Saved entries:
/-- DPA of a logical rank's offset (the decode of 03 R63 turned round). -/
def State.dpaOfRank (s : State) (r off : Nat) : Nat :=
  let d := dieOfRank r
  let j := r % 2
  let l := s.layer d j
  let w := max 1 l.length
  let h := chanGranule s.dram.granule
  let i := l.idxOf (r % 16 / 2)
  let x := (off / h * w + i) * h + off % h
  s.dpaOfDie d (if j = 0 then x else (s.layer d 0).length * s.crank + x)

/-- 04 Table 04.2: subchannel, row and bank of a rank offset. -/
structure Coord where
  sub : Nat
  chip : Nat
  group : Nat
  bank : Nat
  row : Nat
  col : Nat
  deriving DecidableEq, Repr

/-- log2 of a stack height. -/
def stackBits (h : Nat) : Nat := if h = 8 then 3 else if h = 4 then 2 else if h = 2 then 1 else 0

/-- 04 R85, Table 04.2: DRAM coordinates of a rank offset at stack height `h`. -/
def coordOf (h r : Nat) : Coord :=
  let l := stackBits h
  let row := r / 2 ^ (19 + l)
  { sub := r / 64 % 2, chip := r / 2 ^ 19 % 2 ^ l,
    group := Nat.xor (r / 512 % 8) (row % 8), bank := Nat.xor (r / 4096 % 4) (row / 8 % 4),
    row := row, col := r / 128 % 4 + 4 * (r / 2 ^ 14 % 32) }

/-- Bank number below 256 of coordinates: chip, group, bank. -/
def Coord.num (c : Coord) : Nat := (c.chip * 8 + c.group) * 4 + c.bank

/-- Coordinates of a physical rank's offset. -/
def State.coord (s : State) (r off : Nat) : Coord := coordOf (s.rank r).stack off

/-- Global subchannel of a physical rank's offset. -/
def subOf (r off : Nat) : Nat := 2 * (r / 2) + off / 64 % 2

/-- A die's throttle is engaged (20 R424). -/
def State.throttled (s : State) (d : Nat) : Bool := s.reg (0x1010 + d) 6 ≠ 0

/-- RAAIMT and RAAMMT of a rank whose devices require refresh management (04 R95). -/
def State.rfmOf (s : State) (r : Nat) : Option (Nat × Nat) := look? s.build.rfm r

/-- An activate of a row after a precharge, counted where the devices require refresh management (04 R87, R95).
One of P3–P11 on a throttled die starts its spacing (20 R424). -/
def State.activateAt (s : State) (sc k b row : Nat) (low : Bool) : State :=
  let x := s.bank sc k b
  let s := s.setBank sc k b { x with
    openRow := some row, streak := 0
    raa := if (s.rfmOf (sc / 2 * 2 + k)).isSome then x.raa + 1 else x.raa }
  if low && s.throttled (dieOfSub sc) then s.setChan sc { s.chan sc with actAt := some s.aon.now } else s

/-- A column command to a bank: its streak goes on; a page idle timer of 0 closes the page (04 R88). -/
def State.columnAt (s : State) (sc k b : Nat) : State :=
  let x := s.bank sc k b
  s.setBank sc k b
    (if s.reg (ixChan (sc / 2)) 3 = 0 then { x with openRow := none, streak := 0 }
     else { x with streak := x.streak + 1 })

/-- The commands of an access of the SW74's own to a physical line: its row is opened where it is not open, and a
column command follows (04 R86, R87, R95). -/
def State.touchBank (s : State) (r off : Nat) : State :=
  let c := s.coord r off
  let sc := subOf r off
  let s := if (s.bank sc (r % 2) c.num).openRow = some c.row then s else s.activateAt sc (r % 2) c.num c.row true
  s.columnAt sc (r % 2) c.num

/-- Flake of a DPA, and first DPA of a flake (03 R65). -/
def flakeOf (o : Nat) : Nat := o / flakeBytes

/-- 01 R28: the home die of a flake. -/
def State.homeDie (s : State) (m : Nat) : Nat :=
  if s.dram.interleave = 1 then (4 * m + m / 2 % 4) % s.n else (s.dieOf (m * flakeBytes)).1

/-- Position of a flake among its home die's flakes in ascending DPA (01 R29). -/
def State.homeIdx (s : State) (m : Nat) : Nat :=
  let n := s.n
  if s.dram.interleave = 1 then
    (if n = 8 then m / 8 else if n = 4 then m / 8 * 2 + m % 2 else m / 4 * 2 + m % 2)
  else (s.dieOf (m * flakeBytes)).2 / flakeBytes

/-- The flake at a position of a die's home flakes. -/
def State.flakeAt (s : State) (d idx : Nat) : Nat :=
  let n := s.n
  if s.dram.interleave = 1 then
    (if n = 8 then 8 * idx + 2 * (d % 4) + d / 4
     else if n = 4 then 8 * (idx / 2) + 2 * d + idx % 2
     else 4 * (idx / 2) + 2 * d + idx % 2)
  else s.dpaOfDie d (idx * flakeBytes) / flakeBytes

/-- Home drift of a flake as one key: 8 x drift number on the die + die. -/
def State.driftOf (s : State) (m : Nat) : Nat := 8 * (s.homeIdx m / 128) + s.homeDie m

/-- Die of a home-drift key. -/
def dieOfDrift (k : Nat) : Nat := k % 8

/-- Home flakes of a die in listed order of a table keyed by flake. -/
def State.homeOf (s : State) (d : Nat) {α : Type} (m : Sparse α) : List Nat :=
  (m.map (·.1)).filter fun f => s.homeDie f = d

/-- DPAs of the 256 lines of a flake. -/
def flakeLines (m : Nat) : List Nat := (List.range 256).map fun i => m * flakeBytes + 64 * i

/-- The tenancy not FREE that covers a drift. -/
def State.coverOf (s : State) (drift : Nat) : Option Nat :=
  (s.ten.table.find? fun e =>
    decide (e.2.st ≠ 0) && decide (e.2.base ≤ drift) && decide (drift < e.2.limit)).map (·.1)

/-- The tenancy of a DPA below A. -/
def State.tenOf (s : State) (o : Nat) : Option Nat :=
  if o < s.assignable then s.coverOf (o / driftBytes) else none

/-- The tenancy of a flake that is LIVE or FENCED. -/
def State.flakeTen (s : State) (m : Nat) : Option Nat :=
  match s.tenOf (m * flakeBytes) with
  | some k => if (s.tenancy k).st = 1 ∨ (s.tenancy k).st = 2 then some k else none
  | none => none

/-- Persistence mode of the tenancy that covers a flake, a RETIRING one included until its flakes are
trimmed: 0 PERSISTENT, 1 CHECKPOINT, 2 VOLATILE, 3 no tenancy. -/
def State.flakeMode (s : State) (m : Nat) : Nat :=
  match s.tenOf (m * flakeBytes) with
  | some k => (s.tenancy k).mode
  | none => 3

/-- Rights of a port on a tenancy: 3 reads as none (03 Table 03.3). -/
def Tenancy.rightsOf (t : Tenancy) (port : Nat) : Nat :=
  if t.rights / 4 ^ port % 4 = 3 then 0 else t.rights / 4 ^ port % 4

/-- Class a tenancy holds on a port (06 R132). -/
def Tenancy.classOf (t : Tenancy) (port : Nat) : Nat := t.cls / 4 ^ port % 4

/-- A rekey runs on the tenancy (03 R77). -/
def Tenancy.rekeying (t : Tenancy) : Bool := t.watermark ≠ u64max

/-- The transit slot that rekeys a tenancy. -/
def State.transitOf (s : State) (n : Nat) : Option Nat :=
  (s.ten.keys.find? fun e =>
    decide (1024 ≤ e.1) && decide (e.2.ten = n) && (decide (e.2.st = 4) || decide (e.2.st = 5))).map
      (·.1)

/-- 03 R77: the slot whose key a line of tenancy n is stored under: the transit slot below the
watermark of a running rekey, and after its sweep until the seal; else the home slot. -/
def State.slotOf (s : State) (n o : Nat) : Nat :=
  match s.transitOf n with
  | some t =>
    if (s.keySlot t).st = 5 ∨ o < (s.tenancy n).watermark then t else n
  | none => n

/-- Key handle and generation that a request is admitted with (03 R72). -/
def State.keyFor (s : State) (n o : Nat) : KeyRef :=
  let k := s.slotOf n o
  { transit := decide (1024 ≤ k), slot := k, gen := (s.keySlot k).gen }

/-- The handle's generation has not been withdrawn (03 R72). -/
def State.keyLive (s : State) (k : KeyRef) : Bool :=
  decide ((s.keySlot k.slot).gen = k.gen) &&
    (decide ((s.keySlot k.slot).st = 2) || decide ((s.keySlot k.slot).st = 4) ||
      decide ((s.keySlot k.slot).st = 5))

/-- Key material a line is encrypted under now: the tenancy's, or the device key in the sump (03 R74). -/
def State.material (s : State) (o : Nat) : Option (BitVec 512) :=
  match s.tenOf o with
  | some n => some (s.keySlot (s.slotOf n o)).material
  | none => if s.assignable ≤ o ∧ o < s.hostVisible then some Config.deviceKey else none

/-- The tweak of a line: its DPA; in the sump the die number from bit 48 on and the die offset
(03 R74). -/
def State.tweak (s : State) (o : Nat) : Nat :=
  if s.assignable ≤ o ∧ o < s.hostVisible then (s.dieAny o).1 * 2 ^ 48 + (s.dieAny o).2 else o

/-- Decrypt a stored line for the key in force (03 R74, log 5). -/
def State.decrypt (s : State) (o : Nat) (l : Line) (key : Option (BitVec 512)) : Line :=
  match s.material o with
  | some m => if key = some m then l else Config.garble m key (s.tweak o) l
  | none => l

/-- 10 R244: the redirection of a logical rank. -/
def State.redirectOf (s : State) (r : Nat) : Option Redirect := look? s.sparing.redirect r

/-- The logical rank has no DRAM: the rank that carries it is lost (10 R250), or it is held or absent, which is
not used (05 R119). -/
def State.isLost (s : State) (r : Nat) : Bool :=
  let k := s.rank (match s.redirectOf r with
    | some d => if d.complete then d.carrier else d.source
    | none => r)
  decide (k.st = 9) || decide (k.st = 2) || (decide (k.st = 5) && (decide (k.train = 0) || decide (k.train = 2)))

/-- The logical rank is lost: no spare took it (10 R250). -/
def State.rankGone (s : State) (r : Nat) : Bool :=
  decide ((s.rank (match s.redirectOf r with
    | some d => if d.complete then d.carrier else d.source
    | none => r)).st = 9)

/-- A stored line's key: physical rank and line number. -/
def lineKey (r off : Nat) : Nat := r * 2 ^ 40 + off / 64

/-- Physical rank that a logical rank's line is read from (10 R247, R249). -/
def State.readRank (s : State) (r off : Nat) : Nat :=
  match s.redirectOf r with
  | some d =>
    if d.complete ∨ off < d.watermark ∨ off / 64 ∈ d.early then d.carrier else d.source
  | none => r

/-- The line is above the watermark of a running rebuild and has not been rebuilt (10 R249). -/
def State.needsRebuild (s : State) (r off : Nat) : Bool :=
  match s.redirectOf r with
  | some d =>
    d.rebuild && !d.complete && decide (d.watermark ≤ off) && !(d.early.elem (off / 64))
  | none => false

/-- What a physical line holds; an unlisted one is the zero line under the key in force (log 4). -/
def State.cellAt (s : State) (o r off : Nat) : LineCell :=
  (look? s.dram.lines (lineKey r off)).getD (.data 0 (s.material o))

/-- Physical rank that a line is read from. -/
def State.physOf (s : State) (o : Nat) : Nat := s.readRank (s.place o).rank (s.place o).off

/-- What the line of a DPA holds, through redirection; poison on a lost rank (10 R250). -/
def State.cell (s : State) (o : Nat) : LineCell :=
  let p := s.place o
  if s.isLost p.rank then .poison else s.cellAt o (s.readRank p.rank p.off) p.off

/-- Store a cell at a physical line; the zero line under the key in force is not listed. -/
def State.putCell (s : State) (o r off : Nat) (c : LineCell) : State :=
  { s with dram := { s.dram with
      lines := put (.data 0 (s.material o)) s.dram.lines (lineKey r off) c } }

/-- Store a cell at the line of a DPA: below a migration's watermark to target and source (10 R247); to the target of
a rebuild, which then leaves it (R249); discarded on a lost rank (10 R250). -/
def State.setCell (s : State) (o : Nat) (c : LineCell) : State :=
  let p := s.place o
  if s.isLost p.rank then s
  else
    match s.redirectOf p.rank with
    | some d =>
      if d.complete then s.putCell o d.carrier p.off c
      else if d.rebuild then
        let t := s.putCell o d.carrier p.off c
        if p.off < d.watermark then t
        else
          { t with sparing := { t.sparing with
              redirect := insertK t.sparing.redirect p.rank { d with early := addOnce (p.off / 64) d.early } } }
      else if p.off < d.watermark then
        (s.putCell o d.carrier p.off c).putCell o d.source p.off c
      else s.putCell o d.source p.off c
    | none => s.putCell o p.rank p.off c

/-- The SW74 writes a physical line of its own accord: the commands and the cell (04 R86). -/
def State.putLine (s : State) (o r off : Nat) (c : LineCell) : State := (s.touchBank r off).putCell o r off c

/-- The SW74 writes the line of a DPA of its own accord; a line of a lost rank takes no command (04 R86,
10 R250). -/
def State.setLine (s : State) (o : Nat) (c : LineCell) : State :=
  if s.isLost (s.place o).rank then s else (s.touchBank (s.physOf o) (s.place o).off).setCell o c

/-- Plain data as the channel stores it: encrypted under the key in force. -/
def State.sealed (s : State) (o : Nat) (l : Line) : LineCell := .data l (s.material o)

/-- Poison-list entries of a die. -/
def State.poisonOf (s : State) (d : Nat) : List PEntry := look [] s.hosts.poison d

/-- 02 R46: an entry, or a part left by a split, found a die's list full: the overflow flag and its
timestamp are set, and a record is written (Table 02.10). -/
def State.poisonFull (s : State) : State :=
  { s with hosts := { s.hosts with
      poisonOverflow := true,
      overflowTime := if s.hosts.poisonOverflow then s.hosts.overflowTime
                      else s.aon.deviceTime } }.report 0 cPoisonOverflow 1 0 []

/-- 02 R46: add an entry to a die's list of 4,096; when it is full set the overflow flag. -/
def State.addPoison (s : State) (d : Nat) (e : PEntry) : State :=
  if (s.poisonOf d).length < 4096 then
    { s with hosts := { s.hosts with
        poison := put [] s.hosts.poison d (s.poisonOf d ++ [e]) } }
  else s.poisonFull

- _What to produce_
Search the data above for the word "homeDie" and show every line that has it.

- _Final answer_
def State.homeDie (s : State) (m : Nat) : Nat :=
def State.driftOf (s : State) (m : Nat) : Nat := 8 * (s.homeIdx m / 128) + s.homeDie m
  (m.map (·.1)).filter fun f => s.homeDie f = d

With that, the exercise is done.